Dalam menyikapi pengeboman, pemegang otoritas keamanan seharusnya tak boleh dihantui oleh rasa ketakutan ini. Karena, ketika pembuat keputusan mulai dihantui oleh ketakutan tak beralasan, kebijakan pun akan menjadi tidak rasional. Hasilnya, terjadi sekuritisasi berlebihan yang kemudian justru sikap skeptis dan penguatan rejim otoritarian.

Untuk menghindari ketakutan ini, ada sebuah paradigma yang perlu dibentuk. Pelaku pengeboman murni aksi pribadi, tidak terkait dengan kelompok atau agama manapun.

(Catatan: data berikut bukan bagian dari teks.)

/-- The end of an M-cycle leaves what the host gave at launch. -/
theorem endCycle_illegalFault (r : TickResult) (s : State) : (endCycle r s).illegalFault = s.illegalFault := by
  have h : (cpuTickEnd r s).illegalFault = s.illegalFault := by
    cases r with
    | running => rfl
    | finished => rfl
    | halt =>
      show (if (timerTick s).queued then { timerTick s with cur := none } else timerTick s).illegalFault = _
      split <;> rfl
    | stop =>
      show (if s.joypNibble = 0 then { s with cur := none } else s).illegalFault = _
      split <;> rfl
  exact (dmaTick_illegalFault _).trans ((envStep_frame _).illegalFault.trans h)

end Sys2Proof.Machine
end

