/-- A tick of a running transfer copies its byte and, after the last one, unlocks and clears the trigger. -/
theorem dmaTick_midTransfer {s : State} {v : Byte} (ht : s.dma.trigger = v) {n : Nat} (hn : n < 160) :
    dmaTick (midTransfer s v n) =
      if n = 159 then { s with mem := copiedRam s v 160, dma := { step := 0, bank := v, trigger := 0 },
                               locks := { s.locks with dma := false } }
      else midTransfer s v (n + 1) := by
  have hstep := midTransfer_step s v hn
  have hcopy := dmaCopy_midTransfer ht hn
  unfold dmaTick
  rw [if_neg (by rw [← Fin.val_inj, hstep]; nofun), hstep, Nat.add_sub_cancel, hcopy]
  by_cases hlast : n = 159
  · subst hlast
    rfl
  · rw [if_neg (by omega), if_neg hlast]
    have hnext : (midTransfer s v n).dma.step + 1 = Fin.ofNat 161 (n + 1 + 1) := by
      apply Fin.ext
      rw [Fin.val_add, hstep]
      rfl
    dsimp only
    rw [hnext]
    rfl

section
variable {s : State} {v : Byte} (hs : s.dma.step = 0) (ht : s.dma.trigger = v) (hv : v ≠ 0)
include hs ht hv

theorem dmaTicks_succ_eq_midTransfer {n : Nat} (hn : n < 160) : dmaTicks (n + 1) s = midTransfer s v n := by
  induction n with
  | zero => exact dmaTick_trigger hs ht hv
  | succ n ih => rw [dmaTicks_succ, ih (by omega), dmaTick_midTransfer ht (by omega), if_neg (by omega)]

theorem dmaTicks_whole_transfer :
    dmaTicks 161 s = { s with mem := copiedRam s v 160, dma := { step := 0, bank := v, trigger := 0 },
                              locks := { s.locks with dma := false } } := by
  rw [dmaTicks_succ, dmaTicks_succ_eq_midTransfer hs ht hv (by decide), dmaTick_midTransfer ht (by decide), if_pos rfl]

end

end Sys2Proof.Machine

section
open Sys2Proof Sys2Proof.Machine

/-- Settles O54: the machine after every tick of a transfer is `midTransfer`, and after the last one OAM holds the page. -/
theorem dmaCopiesOnePageIn160Ticks : Obligations.DmaCopiesOnePageIn160Ticks := by
  intro s v hs ht hv
  have hend := dmaTicks_whole_transfer hs ht hv
  refine ⟨fun n h1 hn => ?_, by rw [hend], by rw [hend], by rw [hend], fun i hi => ?_⟩
  · obtain ⟨k, rfl⟩ := Nat.exists_eq_add_of_le' h1
    rw [dmaTicks_succ_eq_midTransfer hs ht hv (by omega)]
    rfl
  · rw [hend]
    show peek _ (oamAddr i) = busRead s (pageAddr v i) .dma
    unfold peek
    rw [region_oamAddr hi]
    exact read_copiedRam_oamAddr s v (Nat.le_refl _) hi

end
end

section
/-! The quiescent state that ends a run (70_reset_and_hazards.md R395): with no interrupt enabled nothing is ever queued, so
the M-cycle of its HALT is an idle one, in which an idle DMA controller can at most start. -/

namespace Sys2Proof.Machine

theorem quiescent_iff (s : State) : quiescent s = true ↔
    (∃ n l, s.cur = some (.running .halt (n + 1) l) ∧ l.haltBug = false) ∧ s.ie.setWidth 5 = (0 : BitVec 5) ∧
      s.dma.step = 0 := by
  simp only [quiescent, Bool.and_eq_true, beq_iff_eq, and_assoc]
  refine and_congr_left fun _ => ?_
  split
  · rename_i n l hc
    rw [hc, Bool.not_eq_true']
    exact ⟨fun h => ⟨n, l, rfl, h⟩, fun ⟨_, _, e, h⟩ => by cases e; exact h⟩
  · rename_i hother
    exact ⟨nofun, fun ⟨n, l, hc, _⟩ => absurd hc (hother n l)⟩

/-- With no type enabled in IE nothing is queued, whatever IF holds (60_exceptions.md R322). -/
theorem queued_of_ie_zero {s : State} (h : s.ie.setWidth 5 = (0 : BitVec 5)) : s.queued = false := by
  simp [State.queued, State.pending, h]

/-- The M-cycle of a waiting HALT is an idle one, but for the HALT exit (40_execution_cycle.md R140). -/
theorem systemStep_halt_waiting {s : State} {n : Nat} {l : Latches} (hc : s.cur = some (.running .halt (n + 1) l))
    (hl : l.haltBug = false) :
    systemStep s = .next ((idle 1 s).withSlot
      (if (timerTick s).queued then none else some (.running .halt (n + 1 + 1) l))) := by
  have htick : kindTicks .halt (n + 1) l s = { state := s, latches := l, result := .halt } := haltTicks_waiting n s hl
  have hcycle : objectCycle .halt (n + 1) l s =
      endCycle .halt (s.withSlot (some (.running .halt (n + 1 + 1) l))) := by
    unfold objectCycle
    rw [htick]
    rfl
  unfold systemStep
  rw [hc]
  exact congrArg _ (hcycle.trans (endCycle_halt_withSlot s _))

section
variable {s : State} (hstep : s.dma.step = 0)
include hstep

/-- An idle controller copies nothing: it starts the triggered transfer or does nothing (60_exceptions.md R345). -/
theorem dmaTick_of_step_zero : dmaTick s = { s with dma := (dmaTick s).dma, locks := (dmaTick s).locks } := by
  unfold dmaTick
  rw [if_pos hstep]
  split <;> rfl

/-- The environment leaves the controller idle, so the DMA tick of an idle M-cycle copies nothing. -/
theorem idle_one_of_step_zero :
    idle 1 s = { envStep (timerTick s) with dma := (idle 1 s).dma, locks := (idle 1 s).locks } :=
  dmaTick_of_step_zero ((congrArg Dma.step (envStep_frame (timerTick s)).dma).trans hstep)
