/-- A run that ends before its first transaction, and one that ends at its last. -/
theorem witness_RunEndsAtFirstBoundary :
    runUntil (.cycles 0) 0 (RunPoint.start waiting) = .ended (RunPoint.start waiting) ∧
    ∃ q, runUntil (.cycles 2) 2 (RunPoint.start waiting) = .ended q ∧ q.cycles = 2 :=
  ⟨rfl, _, rfl, rfl⟩

/-- A run that is refused at its second transaction, one that is used up, and the two bounds of a load. -/
theorem witness_RefusedAndUnendedRuns :
    (∃ q, runUntil (.cycles 2) 2 (RunPoint.start start) =
      .refused (.cycleAfterFault (.op0Unspecified 0#16)) q ∧ q.cycles = 1) ∧
    (∃ q, runUntil (.cycles 2) 1 (RunPoint.start waiting) = .unended q) ∧
    runProgram [] [] (.cycles 0) 0 = .notLoaded .absentProgram ∧
    (∃ q, runProgram [0x12#8] [] (.cycles 0) 0 = .ended q) ∧
    3584 < (List.replicate 3585 0x22#8).length :=
  ⟨⟨_, rfl, rfl⟩, ⟨_, rfl⟩, rfl, ⟨_, rfl⟩, by rw [List.length_replicate]; decide⟩

theorem witness_CanonicalMemoryIsUnique : Memory.wf [(0x200, 0x12#8), (0xFFF, 1#8)] = true ∧
    Memory.wf [(0xFFF, 1#8), (0x200, 0x12#8)] = false ∧ Memory.wf [(0x200, 0#8)] = false ∧
    Memory.wf [(0x1000, 1#8)] = false := ⟨rfl, rfl, rfl, rfl⟩

end Sys2Proof.Tests
end

section
/-! SUPPORT. The decoder's fields as numbers of the word, and their overlaps (30_encoding.md R71). -/

namespace Sys2Proof

/-- A slice of `l` bits from bit `s` up, as a quotient and remainder of the word's value. -/
theorem toNat_slice {m : Nat} (b : BitVec m) (s l : Nat) :
    (b.extractLsb' s l).toNat = b.toNat / 2 ^ s % 2 ^ l := by
  rw [BitVec.extractLsb'_toNat, Nat.shiftRight_eq_div_pow]

/-! ### The value of each field -/

theorem val_fieldOp (w : Word) : (fieldOp w).val = w.toNat / 4096 := by
  have hslice : (fieldOp w).val = w.toNat / 4096 % 16 := toNat_slice w 12 4
  have hw : w.toNat < 65536 := w.isLt
  omega

theorem val_fieldX (w : Word) : (fieldX w).val = w.toNat / 256 % 16 := toNat_slice w 8 4

theorem val_fieldY (w : Word) : (fieldY w).val = w.toNat / 16 % 16 := toNat_slice w 4 4

theorem val_fieldN (w : Word) : (fieldN w).val = w.toNat % 16 :=
  (toNat_slice w 0 4).trans (congrArg (· % 2 ^ 4) (Nat.div_one w.toNat))

theorem toNat_fieldNN (w : Word) : (fieldNN w).toNat = w.toNat % 256 :=
  (toNat_slice w 0 8).trans (congrArg (· % 2 ^ 8) (Nat.div_one w.toNat))

theorem toNat_fieldNNN (w : Word) : (fieldNNN w).toNat = w.toNat % 4096 :=
  (toNat_slice w 0 12).trans (congrArg (· % 2 ^ 12) (Nat.div_one w.toNat))

/-! ### The overlaps `nn = {y, n}` and `nnn = {x, y, n}` -/

theorem fieldNN_eq_fieldY_fieldN (w : Word) :
    (fieldNN w).toNat = (fieldY w).val * 16 + (fieldN w).val := by
  rw [toNat_fieldNN, val_fieldY, val_fieldN]
  omega

theorem fieldNNN_eq_fieldX_fieldNN (w : Word) :
    (fieldNNN w).toNat = (fieldX w).val * 256 + (fieldNN w).toNat := by
  rw [toNat_fieldNNN, val_fieldX, toNat_fieldNN]
  omega

theorem fieldNNN_eq_fieldX_fieldY_fieldN (w : Word) :
    (fieldNNN w).toNat = (fieldX w).val * 256 + (fieldY w).val * 16 + (fieldN w).val := by
  rw [fieldNNN_eq_fieldX_fieldNN, fieldNN_eq_fieldY_fieldN, Nat.add_assoc]

/-- Settles O5: each field is a slice of the word, and a wide field is its nibbles joined. -/
theorem fieldsOfWord : Obligations.FieldsOfWord := by
  intro w
  exact ⟨val_fieldOp w, val_fieldX w, val_fieldY w, val_fieldN w, toNat_fieldNN w, toNat_fieldNNN w,
    fieldNN_eq_fieldY_fieldN w, fieldNNN_eq_fieldX_fieldY_fieldN w⟩

end Sys2Proof
end

section
/-! SUPPORT. Jumps and skips (41_control_flow.md R131, R133 to R135): the decoding of their words, what
they leave of the state, and the program counter they set. -/

namespace Sys2Proof

/-! ### The words of groups 1, 3, 4 and B (30_encoding.md R74) -/

theorem decodeWord_jp (nnn : Addr12) : decodeWord (formatNNN 0x1#4 nnn) = .ok (.jp nnn) := by
  simp [decodeWord]

theorem decodeWord_jpV0 (nnn : Addr12) : decodeWord (formatNNN 0xB#4 nnn) = .ok (.jpV0 nnn) := by
  simp [decodeWord]

theorem decodeWord_seImm (x : Reg) (nn : Byte) :
    decodeWord (formatXNN 0x3#4 x nn) = .ok (.seImm x nn) := by
  simp [decodeWord]

theorem decodeWord_sneImm (x : Reg) (nn : Byte) :
    decodeWord (formatXNN 0x4#4 x nn) = .ok (.sneImm x nn) := by
  simp [decodeWord]

theorem toNat_zext16 (a : Addr12) : (zext16 a).toNat = a.toNat :=
  BitVec.toNat_setWidth_of_le (by decide)

end Sys2Proof

namespace Sys2Proof.Machine

/-! ### Jumps -/

theorem onlyPc_jump (s : State) (a : Word) : s.OnlyPc (s.jump a) := rfl

/-- The sum of R133 is at most 0xFFF + 0xFF = 0x10FE, so the width never cuts it. -/
theorem toNat_addWord_zext16 (a : Addr12) (b : Byte) :
    (addWord (zext16 a) b).toNat = a.toNat + b.toNat := by
  have ha : a.toNat < 4096 := a.isLt
  have hb : b.toNat < 256 := b.isLt
  rw [addWord, BitVec.toNat_ofNat, toNat_zext16]
  exact Nat.mod_eq_of_lt (by omega)

theorem exec_jp (nnn : Addr12) (s : State) : exec (.jp nnn) s = .next (s.jump (zext16 nnn)) := rfl

theorem exec_jpV0 (nnn : Addr12) (s : State) :
    exec (.jpV0 nnn) s = .next (s.jump (addWord (zext16 nnn) (s.reg 0))) := rfl

/-! ### Skips (R138) -/

theorem onlyPc_skipIf (s : State) (c : Bool) : s.OnlyPc (s.skipIf c) := by
  cases c with
  | false => exact onlyPc_jump s _
  | true => exact onlyPc_jump s _

theorem pcPast_skipIf (s : State) (c : Bool) : s.PcPast (s.skipIf c) (if c then 4 else 2) := by
  rw [State.PcPast, State.skipIf_pc, BitVec.toNat_ofNat]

Sehingga, aksi pengeboman seharusnya tidak membuat pemerintah mencurigai agama tertentu yang “dicatut” oleh pelaku peledakan.

Politik ketakutan ini harus diantisipasi dengan menghilangkan spekulasi dan bersikap objektif terhadap bukti-bukti yang ada. Jangan sampai, konteks keamanan bergeser ke arah keamanan konvensional yang melibatkan perangkat-perangkat militer.

Untuk itu, tak perlu berlebihan dalam bersikap waspada. “Perang terhadap terorisme” harus disertai oleh pikiran yang rasional dan bukti-bukti yang matang. Hindari spekulasi keliru. Bukankah sebagian prasangka hanya menyesatkan kita?